Seven Things

I thought I would take some time to look back over the last couple of weeks, and write down some things I’ve learned recently that might help with instruction. Here they are:

  1. I have learned that kindergarten students can take a challenge. I worked with a kinder teacher a couple of weeks ago at Colonial Hills and we asked a group of students to try their hand at using Microsoft Paint. The teacher selected a book on Tumblebooks, and set it to read aloud. We paused at critical points in the story, and asked some questions regarding the plot, and it seemed like the students enjoyed themselves. We then discussed the main features of Paint, and asked the students to use the program to paint pictures of the story’s main points. We were amazed at the ability displayed! An extension of this assignment (which we hope to accomplish soon) would be to import the students’ pictures into PowerPoint, and ask the students to discuss their pictures while the teacher types on their particular slide. We will end up with a nice summary of the story.

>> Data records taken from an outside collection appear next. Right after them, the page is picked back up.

/-! ### setCodes -/

@[simp] theorem setCodes_cfg (x : List Code) (m : Nat) : (s.setCodes x m).cfg = s.cfg := rfl
@[simp] theorem setCodes_irqEn (x : List Code) (m : Nat) : (s.setCodes x m).irqEn = s.irqEn := rfl
@[simp] theorem setCodes_done (x : List Code) (m : Nat) : (s.setCodes x m).done = s.done := rfl
@[simp] theorem setCodes_err (x : List Code) (m : Nat) : (s.setCodes x m).err = s.err := rfl
@[simp] theorem setCodes_treeValid (x : List Code) (m : Nat) : (s.setCodes x m).treeValid = s.treeValid := rfl
@[simp] theorem setCodes_codesValid (x : List Code) (m : Nat) : (s.setCodes x m).codesValid = true := rfl
@[simp] theorem setCodes_cmd (x : List Code) (m : Nat) : (s.setCodes x m).cmd = s.cmd := rfl
@[simp] theorem setCodes_errCode (x : List Code) (m : Nat) : (s.setCodes x m).errCode = s.errCode := rfl
@[simp] theorem setCodes_errInfo (x : List Code) (m : Nat) : (s.setCodes x m).errInfo = s.errInfo := rfl
@[simp] theorem setCodes_wtabLen (x : List Code) (m : Nat) : (s.setCodes x m).wtabLen = s.wtabLen := rfl
@[simp] theorem setCodes_symCount (x : List Code) (m : Nat) : (s.setCodes x m).symCount = s.symCount := rfl
@[simp] theorem setCodes_bitLen (x : List Code) (m : Nat) : (s.setCodes x m).bitLen = s.bitLen := rfl
@[simp] theorem setCodes_artLen (x : List Code) (m : Nat) : (s.setCodes x m).artLen = s.artLen := rfl
@[simp] theorem setCodes_treeLen (x : List Code) (m : Nat) : (s.setCodes x m).treeLen = s.treeLen := rfl
@[simp] theorem setCodes_nodeCount (x : List Code) (m : Nat) : (s.setCodes x m).nodeCount = s.nodeCount := rfl
@[simp] theorem setCodes_root (x : List Code) (m : Nat) : (s.setCodes x m).root = s.root := rfl
@[simp] theorem setCodes_leafCount (x : List Code) (m : Nat) : (s.setCodes x m).leafCount = s.leafCount := rfl
@[simp] theorem setCodes_maxLen (x : List Code) (m : Nat) : (s.setCodes x m).maxLen = BitVec.ofNat 32 m := rfl
@[simp] theorem setCodes_phase (x : List Code) (m : Nat) : (s.setCodes x m).phase = s.phase := rfl
@[simp] theorem setCodes_draws (x : List Code) (m : Nat) : (s.setCodes x m).draws = s.draws := rfl
@[simp] theorem setCodes_nodeView (x : List Code) (m : Nat) : (s.setCodes x m).nodeView = s.nodeView := rfl
@[simp] theorem setCodes_program (x : List Code) (m : Nat) : (s.setCodes x m).program = s.program := rfl
@[simp] theorem setCodes_line (x : List Code) (m : Nat) : (s.setCodes x m).line = s.line := rfl
@[simp] theorem setCodes_response (x : List Code) (m : Nat) : (s.setCodes x m).response = s.response := rfl
@[simp] theorem setCodes_wtab (x : List Code) (m : Nat) : (s.setCodes x m).mem.wtab = s.mem.wtab := rfl
@[simp] theorem setCodes_node (x : List Code) (m : Nat) : (s.setCodes x m).mem.node = s.mem.node := rfl
@[simp] theorem setCodes_ctab (x : List Code) (m : Nat) : (s.setCodes x m).mem.ctab = Ram.ofList s.mem.ctab.draw x := rfl
@[simp] theorem setCodes_symbuf (x : List Code) (m : Nat) : (s.setCodes x m).mem.symbuf = s.mem.symbuf := rfl
@[simp] theorem setCodes_bitbuf (x : List Code) (m : Nat) : (s.setCodes x m).mem.bitbuf = s.mem.bitbuf := rfl
@[simp] theorem setCodes_artbuf (x : List Code) (m : Nat) : (s.setCodes x m).mem.artbuf = s.mem.artbuf := rfl
@[simp] theorem setCodes_treebuf (x : List Code) (m : Nat) : (s.setCodes x m).mem.treebuf = s.mem.treebuf := rfl

/-! ### loseBits -/

@[simp] theorem loseBits_cfg : s.loseBits.cfg = s.cfg := rfl
@[simp] theorem loseBits_irqEn : s.loseBits.irqEn = s.irqEn := rfl
@[simp] theorem loseBits_done : s.loseBits.done = s.done := rfl
@[simp] theorem loseBits_err : s.loseBits.err = s.err := rfl
@[simp] theorem loseBits_treeValid : s.loseBits.treeValid = s.treeValid := rfl
@[simp] theorem loseBits_codesValid : s.loseBits.codesValid = s.codesValid := rfl
@[simp] theorem loseBits_cmd : s.loseBits.cmd = s.cmd := rfl
@[simp] theorem loseBits_errCode : s.loseBits.errCode = s.errCode := rfl
@[simp] theorem loseBits_errInfo : s.loseBits.errInfo = s.errInfo := rfl
@[simp] theorem loseBits_wtabLen : s.loseBits.wtabLen = s.wtabLen := rfl
@[simp] theorem loseBits_symCount : s.loseBits.symCount = s.symCount := rfl
@[simp] theorem loseBits_bitLen : s.loseBits.bitLen = 0 := rfl
@[simp] theorem loseBits_artLen : s.loseBits.artLen = s.artLen := rfl
@[simp] theorem loseBits_treeLen : s.loseBits.treeLen = s.treeLen := rfl
@[simp] theorem loseBits_nodeCount : s.loseBits.nodeCount = s.nodeCount := rfl
@[simp] theorem loseBits_root : s.loseBits.root = s.root := rfl
@[simp] theorem loseBits_leafCount : s.loseBits.leafCount = s.leafCount := rfl
@[simp] theorem loseBits_maxLen : s.loseBits.maxLen = s.maxLen := rfl
@[simp] theorem loseBits_phase : s.loseBits.phase = s.phase := rfl
@[simp] theorem loseBits_draws : s.loseBits.draws = s.draws + 1 := rfl
@[simp] theorem loseBits_nodeView : s.loseBits.nodeView = s.nodeView := rfl
@[simp] theorem loseBits_program : s.loseBits.program = s.program := rfl
@[simp] theorem loseBits_line : s.loseBits.line = s.line := rfl
@[simp] theorem loseBits_response : s.loseBits.response = s.response := rfl
@[simp] theorem loseBits_wtab : s.loseBits.mem.wtab = s.mem.wtab := rfl
@[simp] theorem loseBits_node : s.loseBits.mem.node = s.mem.node := rfl
@[simp] theorem loseBits_ctab : s.loseBits.mem.ctab = s.mem.ctab := rfl
@[simp] theorem loseBits_symbuf : s.loseBits.mem.symbuf = s.mem.symbuf := rfl
@[simp] theorem loseBits_bitbuf : s.loseBits.mem.bitbuf = Ram.allAny s.draws := rfl
@[simp] theorem loseBits_artbuf : s.loseBits.mem.artbuf = s.mem.artbuf := rfl
@[simp] theorem loseBits_treebuf : s.loseBits.mem.treebuf = s.mem.treebuf := rfl
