/-- Settles O29: every check of UNPACK reads only parameters, ART_LEN and the header, and the bits it writes lie
before the padding. -/
theorem unpackIgnoresThePadding : Obligations.UnpackIgnoresThePadding := by
  intro s s' t hcfg hartLen hheader hagree hexec
  have hcases := execUnpack_cases s
  rw [← hcfg, ← hartLen, ← hheader] at hcases
  rw [← hartLen, ← hheader] at hagree
  rcases hcases with ⟨hlong, e⟩ | ⟨_, hzero, e⟩ | ⟨hlen, hpos, hbad, e⟩ |
    ⟨hlen, hpos, hpad1, hpad8, hbad, e⟩ |
    ⟨hlen, _, hpad1, hpad8, hpad, hbig, e⟩ | ⟨hlen, _, hpad1, hpad8, hpad, hfit, e⟩ <;>
    cases hexec.symm.trans e
  · exact ⟨_, exec_unpack_badLength hlong, rfl, rfl, nofun⟩
  · exact ⟨_, exec_unpack_noByte hzero, rfl, rfl, nofun⟩
  · exact ⟨_, exec_unpack_badPad hlen hpos hbad, rfl, rfl, nofun⟩
  · exact ⟨_, exec_unpack_padTooLong hlen hpad1 hpad8 hpos hbad, rfl, rfl, nofun⟩
  · exact ⟨_, exec_unpack_outOverflow hlen hpad1 hpad8 hpad hbig, rfl, rfl, nofun⟩
  · have hbits : s'.artBits (8 * (s'.artLen.toNat - 1) - (s'.artByte 0).toNat) =
        s.artBits (8 * (s'.artLen.toNat - 1) - (s'.artByte 0).toNat) :=
      List.map_congr_left fun i hi => hagree i (List.mem_range.mp hi)
    refine ⟨_, exec_unpack_ok hlen hpad1 hpad8 hpad hfit, rfl, rfl, fun _ => ?_⟩
    rw [hbits, unpackedBits_artBytes s (Nat.sub_le _ _)]
    exact ⟨rfl, fun i hi => bitAt_setBits_eq s' s (hi.trans_le (bitLen_setBits_le s _))⟩

/-- Settles O27: each check applies where those before it pass. -/
theorem packAndUnpackPreCheckErrors : Obligations.PackAndUnpackPreCheckErrors := by
  intro s
  have hneeded : artifactLength s.bitLen.toNat = 2 + s.bitLen.toNat / 8 := by
    rw [artifactLength_eq, Nat.add_comm]
  refine ⟨exec_pack_badLength, fun hlen hbig => ?_, exec_unpack_badLength, fun h => exec_unpack_noByte (by simp [h]),
    fun hlen hpos hbad => exec_unpack_badPad hlen (by omega) (by omega), fun hlen hpos hpad1 hpad8 =>
      ⟨exec_unpack_padTooLong hlen hpad1 hpad8 (by omega), exec_unpack_outOverflow hlen hpad1 hpad8⟩⟩
  rw [← hneeded] at hbig ⊢
  exact exec_pack_outOverflow hlen hbig

end Sys2Proof.Machine
end

section
/-! SUPPORT. DECODE on the tree of the arena (43_decoder.md R180 to R184): what its automaton gives for paths, for an
unfinished path and for one path too many, which state answers which completion, and that it inverts the Code Map. -/

namespace Sys2Proof.Machine

/-- An arena with the invariant holds the tree that it shows, each entry once. -/
theorem holdsTree_of_tree {s : State} {t : CodeTree} (h : arenaOk s) (ht : s.tree = some t) :
    ∃ is, holdsTree s.nodeAt t s.root.toNat is ∧ is.Nodup := by
  obtain ⟨_, is, ht', hholds, hnodup, -⟩ := tree_of_arenaOk h
  cases ht.symm.trans ht'
  exact ⟨is, hholds, hnodup⟩

theorem not_mem_tail_of_holdsTree {node : Nat → Node} {t : CodeTree} {n : Nat} {is : List Nat}
    (h : holdsTree node t n is) (hnd : is.Nodup) : n ∉ is.tail := by
  cases t with
  | leaf w x =>
    obtain ⟨-, rfl⟩ := h
    exact List.not_mem_nil
  | node w a b =>
    obtain ⟨_, _, _, _, -, -, -, rfl, -⟩ := h
    exact (List.nodup_cons.mp hnd).1

/-! ### The symbols of a bitstring -/

theorem decodedSymbols_leaf {node : Nat → Node} {root : Nat} {w : Weight} {x : Sym} (h : node root = .leaf w x)
    (cap : Nat) (bits : List Bool) : decodedSymbols node root cap bits = repeatSym x cap 0 bits := by
  rw [decodedSymbols, h]

section
variable {node : Nat → Node} {root : Nat} {w : Weight} {l r : CodeTree} {is : List Nat}
  (h : holdsTree node (.node w l r) root is)
include h

theorem decodedSymbols_node (cap : Nat) (bits : List Bool) :
    decodedSymbols node root cap bits = walkBits node root cap 0 root 0 0 bits := by
  obtain ⟨_, _, _, _, hroot, -⟩ := h
  rw [decodedSymbols, hroot]

variable (hnd : is.Nodup) {cap : Nat} {xs : List (Sym × List Bool)}
  (hxs : ∀ x ∈ xs, x ∈ (CodeTree.node w l r).paths)
include hnd hxs

/-- After a sequence of paths that fit, an error of the rest is DECODE's error. -/
theorem decodedSymbols_paths_error (hcap : xs.length ≤ cap) {rest : List Bool} {e : ResultCode × Word}
    (he : ∀ start, walkBits node root cap (xs.flatMap Prod.snd).length root start xs.length rest = .error e) :
    decodedSymbols node root cap (xs.flatMap Prod.snd ++ rest) = .error e := by
  obtain ⟨start, hwalk⟩ := walkBits_paths h hnd xs hxs 0 0 0 ((Nat.zero_add _).trans_le hcap) rest
  rw [decodedSymbols_node h, hwalk, Nat.zero_add, Nat.zero_add, he]

/-- A sequence of paths that fit gives the leaves' symbols (43_decoder.md R180). -/
theorem decodedSymbols_paths (hcap : xs.length ≤ cap) :
    decodedSymbols node root cap (xs.flatMap Prod.snd) = .ok (xs.map Prod.fst) := by
  obtain ⟨start, hwalk⟩ := walkBits_paths h hnd xs hxs 0 0 0 ((Nat.zero_add _).trans_le hcap) []
  rw [List.append_nil] at hwalk
  rw [decodedSymbols_node h, hwalk, walkBits, if_neg (not_not_intro rfl)]
  exact congrArg Except.ok (List.append_nil _)

/-- Bits that stop inside a path give the index of that path's first bit (43_decoder.md R182). -/
theorem decodedSymbols_unfinished (hcap : xs.length ≤ cap) {p : Sym × List Bool} {q : List Bool}
    (hp : p ∈ (CodeTree.node w l r).paths) (hq : q <+: p.2) (hne : q ≠ p.2) (hq0 : q ≠ []) :
    decodedSymbols node root cap (xs.flatMap Prod.snd ++ q) =
      .error (.treeBitstreamMismatch, BitVec.ofNat 32 (xs.flatMap Prod.snd).length) := by
  refine decodedSymbols_paths_error h hnd hxs hcap fun start => ?_
  rw [walkBits_unfinished h (not_mem_tail_of_holdsTree h hnd) hp hq hne (.inl hq0), if_neg hq0, codeStart,
    if_pos rfl]

/-- One path more than fits gives the index of its last bit (43_decoder.md R180). -/
theorem decodedSymbols_overflow (hcap : xs.length = cap + 1) (rest : List Bool) :
    decodedSymbols node root cap (xs.flatMap Prod.snd ++ rest) =
      .error (.outOverflow, BitVec.ofNat 32 ((xs.flatMap Prod.snd).length - 1)) := by
  obtain rfl | ⟨ys, p, rfl⟩ := xs.eq_nil_or_concat'
  · cases hcap
  simp only [List.mem_append, List.mem_singleton, List.length_append, List.length_singleton] at hxs hcap
  have hp := hxs p (.inr rfl)
  have hne : p.2 ≠ [] := List.length_pos_iff.mp (CodeTree.node_path_pos hp)
  have hfull : ys.length ≥ cap := by omega
  rw [List.flatMap_append, List.flatMap_singleton, List.append_assoc, List.length_append]
  refine decodedSymbols_paths_error h hnd (fun x hx => hxs x (.inl hx)) (by omega) fun start => ?_
  rw [walkBits_path h (not_mem_tail_of_holdsTree h hnd) hp hne, if_pos hfull]

end

/-! ### Decoding the codes of the Code Map (43_decoder.md R184) -/

/-- Where a symbol of a tree of two leaves or more has a code, the code is its leaf's path. -/
theorem mem_paths_of_coded {w : Weight} {l r : CodeTree} {codes : List (Sym × Code)}
    (hcodes : treeCodes (.node w l r) = .ok codes) {x : Sym} (hx : (codeFor codes x.toNat).len ≠ 0) :
    (x, codeBits (codeFor codes x.toNat)) ∈ (CodeTree.node w l r).paths := by
  have hdepth := paths_le_of_treeCodes hcodes
  obtain ⟨c, hc, hsym, hcode⟩ := mem_of_codeFor hx
  cases pathCodes_of_treeCodes hcodes
  obtain ⟨p, hp, rfl⟩ := List.mem_map.mp hc
  rw [hcode, codeBits_pathCode (hdepth p hp), ← BitVec.eq_of_toNat_eq hsym]
  exact hp

/-- The one coded symbol of the one-leaf tree is the leaf's, with a code of one bit (41_code_map.md R141). -/
theorem coded_leaf {w : Weight} {x y : Sym} {codes : List (Sym × Code)} (hcodes : treeCodes (.leaf w x) = .ok codes)
    (hy : (codeFor codes y.toNat).len ≠ 0) : y = x ∧ (codeBits (codeFor codes y.toNat)).length = 1 := by
  cases hcodes
  obtain ⟨c, hc, hsym, hcode⟩ := mem_of_codeFor hy
  cases List.mem_singleton.mp hc
  exact ⟨(BitVec.eq_of_toNat_eq hsym).symm, by rw [hcode, codeBits_length]; rfl⟩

  2. I have learned that Weebly offers an incredibly easy way to make a free web site. Easy and free! Pretty cool. I helped a few teachers introduce this site to their students, and I helped another intern at Jackson open an education account and create accounts for his classes with the click of a button. Add painless to the list under easy and free! It is a snap to create a fully functioning web site in under 10 minutes. You can even make sites private with a teacher account. I have never known it to be so easy to make a web site.
  3. I have learned that Museum Box is a neat tool for presenting information like images, text, links, and sounds. A teacher at Castle Hills has embraced the software, and is using it to help her students chronicle their learning on the topic of weathering and erosion. What I really like about the site is that a free teacher account allows the students the ability to submit their work to the teacher rather than letting it go immediately live on the internet. The teacher gets to peruse the work prior to putting it on the web. They are able to review the work, edit it, make suggestions and send messages to the students, or submit it to the site for live viewing. This is a great resource.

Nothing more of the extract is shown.